Collected data
>>>
-- ==== Sys2Proof/Machine/Thread.lean ====
section
/-!
DEFINITION. Thread groups: placement and end (R116 to R120, R309), the choice of the group that issues (R125 to R127),
the arithmetic instructions and branches (R132 to R137, R166, R167, R226 to R229), write-back of results (R129) and
the debug commands (R154, R155).
-/

namespace Sys2Proof.Machine
open Sys2Proof

/-! ## Readiness and choice (R125 to R127) -/

/-- A standing barrier holds a memory instruction from the address stage (R173, R304). FENCE.REL holds store and
atomic instructions only. -/
def Barrier.holds (b : Barrier) (op : Nat) : Bool :=
  match b with
  | .fence 1 _ _ => op == 0x41 || op == 0x42 || op == 0x48
  | _ => true

/-- The pipe can accept the instruction in the cc `t` (R126, R130, R166). -/
def Core.accepts (k : Core) (t : Nat) (g : Group) (i : TgInst) : Bool :=
  match i.pipe with
  | 0 => k.sfnUntil ≤ t
  | 1 => k.stage.isNone && k.stageFree ≤ t && !(g.barriers.any fun b => b.holds i.op)
  | _ => true

/-- R126. The ready bits of a word that names no instruction of the stream are not consulted: it names no register. -/
def Dev.tgReady (d : Dev) (c slot : Nat) : Bool :=
  let k := d.core c
  match k.group? slot with
  | none => false
  | some g =>
    let w := d.fetchWord c g.pc
    let i := parseTg w
    !g.halted && g.stepping != 2 && !g.stack.isEmpty && d.streamsRun g.cid && !k.saved && !k.testing
      && g.fetchAt ≤ d.time && !k.bankLocked g.pc && k.fetchedAt g.pc && !(k.stage.any fun s => s.slot == slot)
      && ((tgOp? w).isNone || k.accepts d.time g i
        && (i.sources ++ i.dests).all fun r => !g.notReady.contains r)

def Core.slotIf (k : Core) (n : Nat) (f : Group → Bool) : Bool := (k.group? n).any f

/-- The slot that issues in this cc (R125, R127). -/
def Dev.chosen (d : Dev) (c : Nat) : Option Nat :=
  let k := d.core c
  if k.lastIssue == some d.time then none
  else
    let ready := (tkeys k.slots).filter fun n => d.tgReady c n
    match minBy? (fun n => ((k.group? n).map fun g => g.age).getD 0) (ready.filter fun n => k.slotIf n fun g => g.latency) with
    | some n => some n
    | none => minBy? (fun n => (n + 48 - k.rr) % 48) ready

/-- What every issue does: the core's one issue of the cc, the bulk pointer, the touched bank, the counters. -/
def Dev.markIssue (d : Dev) (c slot : Nat) (g : Group) : Dev :=
  let d := d.modCore c fun k => { (k.touch g.pc) with
    lastIssue := some d.time, lastSlot := slot, rr := if g.latency then k.rr else (slot + 1) % 48 }
  let d := d.modGroup c slot fun g => { g with stepping := if g.stepping == 1 then 2 else g.stepping }
  let d := d.modCtx g.cid fun x => { x with threadCc := x.threadCc + 1 }
  d.count (d.pitchOfCore c) 1 1 (some { cid := g.cid, layer := g.layer, oper := g.oper })

def laneMask (ls : List Nat) : W32 := BitVec.ofNat 32 (maskOf ls)

/-- Issue of the chosen slot's next instruction, when its word is the command's opcode or names no instruction of the
stream: FLT_ILLEGAL subcause 1 for an unassigned encoding (R160), FLT_POISON where it consumes poison (R124), else
the instruction itself. -/
def Dev.issueTg (d : Dev) (c slot op : Nat) (body : Dev → Group → TgInst → Dev) : Dev :=
  if d.chosen c != some slot then d
  else match d.group? c slot with
    | none => d
    | some g =>
      let w := d.fetchWord c g.pc
      if (tgOp? w).getD op != op then d
      else
        let d := d.markIssue c slot g
        let i := parseTg w
        if !tgAssigned w then d.groupFault c slot 1 1 g.pc (laneMask g.active) 0
        else
          let ps := g.consumes i
          if !ps.isEmpty then d.groupFault c slot 4 0 g.pc (laneMask ps) 0
          else body d g i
<<<
## Problem statement
Retype the records above, but only those lines that fall between the line containing "def Dev.markIssue (d" and the line containing "lastIssue := some", with both of those lines included, exactly as written.

## Result
def Dev.markIssue (d : Dev) (c slot : Nat) (g : Group) : Dev :=
  let d := d.modCore c fun k => { (k.touch g.pc) with
    lastIssue := some d.time, lastSlot := slot, rr := if g.latency then k.rr else (slot + 1) % 48 }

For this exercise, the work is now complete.